From cab2e5096300bcb12ce3b04f8e5e7c0538fde023 Mon Sep 17 00:00:00 2001
From: Kirill Smelkov <kirr@nexedi.com>
Date: Wed, 27 Mar 2019 10:15:15 +0000
Subject: fuse: require /dev/fuse reads to have enough buffer capacity

[ Upstream commit d4b13963f217dd947da5c0cabd1569e914d21699 ]

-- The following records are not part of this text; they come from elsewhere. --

-- ==== Sys2Proof/Decode.lean ====
section
/-! DEFINITION. Decoding a frame's bytes to the row of the opcode table they are, total on any bytes
and rejecting by name, and the encoder. The 25 block operations have no binary encoding
(spec/92_eei_decisions.md D1), so no bytes decode to one and `encode` answers none for them.

Decoding splits the buffer as DECODE does (spec/40_frame_codec.md R125: it "splits; it checks
nothing") and then names the row: the kind byte first, then, where the `length` field agrees with
the buffer's size, the payload's instruction code, parameter number or size. -/

namespace Sys2Proof

/-- Why bytes are no row of the table. -/
inductive DecodeError where
  /-- fewer than 11 bytes: no frame is that short (R86, R125) -/
  | tooShort
  /-- bytes 0..1 are not `START` (R92) -/
  | startMismatch
  /-- the kind byte names no kind (R83, R92) -/
  | kindUnknown
  deriving DecidableEq, Repr

/-- A Command frame's row (R87): a request row where the payload is that request's. Whether instruction codes
and parameter numbers differ is open (spec/91_not_in_source.md N5); where a binding lets two coincide, the
first match in the order below is the row: the model's choice (log entry 26). -/
def decodeRequest (p : Params) (f : FrameFields) : Instr :=
  let general := Instr.frameCommand f.addr f.length f.payload f.checksum
  if f.length = lengthField f.payload.length then
    match f.payload with
    | [c] =>
        if c = p.icReadSysPara then .readSysPara f.addr f.checksum
        else if c = p.icTemplateNum then .templateNum f.addr f.checksum
        else if c = p.icGenImage then .genImage f.addr f.checksum
        else if c = p.icUpImage then .upImage f.addr f.checksum
        else general
    | [c, n, v] =>
        if c = p.icSetSysPara then
          if n = p.pnBaud then .setBaud f.addr v f.checksum
          else if n = p.pnSecurity then .setSecurity f.addr v f.checksum
          else if n = p.pnDatalen then .setDatalen f.addr v f.checksum
          else general
        else general
    | [c, w0, w1, w2, w3] =>
        if c = p.icVfyPwd then .vfyPwd f.addr ⟨w0, w1, w2, w3⟩ f.checksum else general
    | _ => general
  else general

/-- An Acknowledge frame's row (R88, R90, R184): by the size of its payload. -/
def decodeAck (f : FrameFields) : Instr :=
  let general := Instr.frameAck f.addr f.length f.payload f.checksum
  if f.length = lengthField f.payload.length then
    match f.payload with
    | [] => general
    | status :: rest =>
        if rest.length = 0 then .ackStatus f.addr status f.checksum
        else if rest.length = 2 then
          .ackTemplateNum f.addr status (be16 (byteAt rest 0) (byteAt rest 1)) f.checksum
        else if rest.length = 16 then .ackSysPara f.addr status (SysParams.ofBytes rest) f.checksum
        else general
  else general

/-- The row of the table a buffer of bytes is, under a binding of the parameters. -/
def decode (p : Params) (bs : List Byte) : Except DecodeError Instr :=
  if bs.length < 11 then .error .tooShort
  else
    let f := splitFrame bs
    if f.start0 = p.start0 ∧ f.start1 = p.start1 then
      match kindOf p f.kbyte with
      | some .command => .ok (decodeRequest p f)
      | some .data => .ok (.frameData f.addr f.length f.payload f.checksum)
      | some .acknowledge => .ok (decodeAck f)
      | some .endOfData => .ok (.frameEnd f.addr f.length f.payload f.checksum)
      | none => .error .kindUnknown
    else .error .startMismatch

/-- A frame of `kind` with the fields as they stand (R80). -/
def frameBytes (p : Params) (kind : Kind) (addr : Bytes4) (len : Half) (payload : List Byte)
    (cks : Half) : List Byte :=
  joinFrame
    { start0 := p.start0, start1 := p.start1, addr := addr, kbyte := kindByte p kind,
      length := len, payload := payload, checksum := cks }

/-- The bytes of an instruction that has an encoding; none for the block operations (R100, D1). -/
def encode (p : Params) : Instr → Option (List Byte)
  | .frameCommand a len payload cks => some (frameBytes p .command a len payload cks)
  | .frameData a len payload cks => some (frameBytes p .data a len payload cks)
  | .frameAck a len payload cks => some (frameBytes p .acknowledge a len payload cks)
  | .frameEnd a len payload cks => some (frameBytes p .endOfData a len payload cks)
  | .vfyPwd a pw cks => some (frameBytes p .command a 7#16 (p.icVfyPwd :: pw.toList) cks)
  | .readSysPara a cks => some (frameBytes p .command a 3#16 [p.icReadSysPara] cks)
  | .templateNum a cks => some (frameBytes p .command a 3#16 [p.icTemplateNum] cks)
  | .setBaud a sel cks => some (frameBytes p .command a 5#16 [p.icSetSysPara, p.pnBaud, sel] cks)
  | .setSecurity a level cks =>
      some (frameBytes p .command a 5#16 [p.icSetSysPara, p.pnSecurity, level] cks)
  | .setDatalen a sel cks =>
      some (frameBytes p .command a 5#16 [p.icSetSysPara, p.pnDatalen, sel] cks)
  | .genImage a cks => some (frameBytes p .command a 3#16 [p.icGenImage] cks)
  | .upImage a cks => some (frameBytes p .command a 3#16 [p.icUpImage] cks)
  | .ackStatus a st cks => some (frameBytes p .acknowledge a 3#16 [st] cks)
  | .ackTemplateNum a st n cks =>
      some (frameBytes p .acknowledge a 5#16 [st, hiByte n, loByte n] cks)
  | .ackSysPara a st body cks => some (frameBytes p .acknowledge a 19#16 (st :: body.toBytes) cks)
  | .opChecksum _ _ _ => none
  | .opEncode _ _ _ => none
  | .opDecode _ => none
  | .opVerifyChecksum _ => none
  | .opValidate _ _ _ => none
  | .opTWrite _ => none
  | .opTRead _ _ => none
  | .opTFlush => none
  | .opTReconfigureSpeed _ => none
  | .opSendFrame _ _ => none
  | .opRecvFrame _ _ _ => none
  | .opExchange _ _ => none
  | .opVfyPwd _ => none
  | .opReadSysPara => none
  | .opTemplateNum => none
  | .opSetBaud _ => none
  | .opSetSecurity _ => none
  | .opSetDatalen _ => none
  | .opGenImage => none
  | .opSetAddr _ => none
  | .opExpandByte _ => none
  | .opExpand _ => none
  | .opRegisterConsumer _ => none
  | .opUploadImage _ => none
  | .opReadRxcount => none

/-- Who brings an instruction to the block. -/
inductive Source where
  /-- a frame of the module's (R91): kinds Data, Acknowledge and EndOfData -/
  | line
  /-- the upload-image request, which "the host cannot issue" alone (spec/43_commands.md R191) -/
  | upload
  /-- the host, or one of the block's own steps (R100) -/
  | block
  deriving DecidableEq, Repr

/-- The source of each row. -/
def Instr.source : Instr → Source
  | .frameData _ _ _ _ => .line
  | .frameAck _ _ _ _ => .line
  | .frameEnd _ _ _ _ => .line
  | .ackStatus _ _ _ => .line
  | .ackTemplateNum _ _ _ _ => .line
  | .ackSysPara _ _ _ _ => .line
  | .frameCommand _ _ _ _ => .block
  | .vfyPwd _ _ _ => .block
  | .readSysPara _ _ => .block
  | .templateNum _ _ => .block
  | .setBaud _ _ _ => .block
  | .setSecurity _ _ _ => .block
  | .setDatalen _ _ _ => .block
  | .genImage _ _ => .block
  | .upImage _ _ => .upload
  | .opChecksum _ _ _ => .block
  | .opEncode _ _ _ => .block
  | .opDecode _ => .block
  | .opVerifyChecksum _ => .block
  | .opValidate _ _ _ => .block
  | .opTWrite _ => .block
  | .opTRead _ _ => .block
  | .opTFlush => .block
  | .opTReconfigureSpeed _ => .block
  | .opSendFrame _ _ => .block
  | .opRecvFrame _ _ _ => .block
  | .opExchange _ _ => .block
  | .opVfyPwd _ => .block
  | .opReadSysPara => .block
  | .opTemplateNum => .block
  | .opSetBaud _ => .block
  | .opSetSecurity _ => .block
  | .opSetDatalen _ => .block
  | .opGenImage => .block
  | .opSetAddr _ => .block
  | .opExpandByte _ => .block
  | .opExpand _ => .block
  | .opRegisterConsumer _ => .block
  | .opUploadImage _ => .block
  | .opReadRxcount => .block

/-- The frame comes from the module (R91). -/
def Instr.fromModule (i : Instr) : Bool := decide (i.source = .line)

/-- Byte `k` of a table word: bits `8k+7` to `8k`, byte 0 the first on the wire. -/
def wordByte (w k : Nat) : Byte := BitVec.ofNat 8 (w / 2 ^ (8 * k))

/-- The first `n` bytes of a table word from byte `k` on. -/
def wordBytesFrom (w k : Nat) : Nat → List Byte
  | 0 => []
  | n + 1 => wordByte w k :: wordBytesFrom w (k + 1) n

/-- The bytes of the instruction whose first `nbits` bits are `w` and whose other bits are 0: as many
as its `length` field (bytes 7 and 8) announces, and 11 where that is less than any frame has (R84, R86). -/
def layoutWord (nbits w : Nat) : List Byte :=
  let v := w % 2 ^ nbits
  let len := (be16 (wordByte v 7) (wordByte v 8)).toNat
  wordBytesFrom v 0 (headerSize + max len checksumSize)

/-- The instruction the decoder reads from a word of spec/opcode_table.json, whose match values are
those of the default binding P0. -/
def decodeTableWord (nbits w : Nat) : Option Instr :=
  match decode Params.p0 (layoutWord nbits w) with
  | .ok i => some i
  | .error _ => none

end Sys2Proof
end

A FUSE filesystem server queues /dev/fuse sys_read calls to get
filesystem requests to handle. It does not know in advance what would be
that request as it can be anything that client issues - LOOKUP, READ,
WRITE, ... Many requests are short and retrieve data from the
filesystem. However WRITE and NOTIFY_REPLY write data into filesystem.

Before getting into operation phase, FUSE filesystem server and kernel
client negotiate what should be the maximum write size the client will
ever issue. After negotiation the contract in between server/client is
that the filesystem server then should queue /dev/fuse sys_read calls with
enough buffer capacity to receive any client request - WRITE in
particular, while FUSE client should not, in particular, send WRITE
requests with > negotiated max_write payload. FUSE client in kernel and
libfuse historically reserve 4K for request header. This way the
contract is that filesystem server should queue sys_reads with
4K+max_write buffer.

If the filesystem server does not follow this contract, what can happen
is that fuse_dev_do_read will see that request size is > buffer size,
and then it will return EIO to client who issued the request but won't
indicate in any way that there is a problem to filesystem server.
This can be hard to diagnose because for some requests, e.g. for
NOTIFY_REPLY which mimics WRITE, there is no client thread that is
waiting for request completion and that EIO goes nowhere, while on
filesystem server side things look like the kernel is not replying back
after successful NOTIFY_RETRIEVE request made by the server.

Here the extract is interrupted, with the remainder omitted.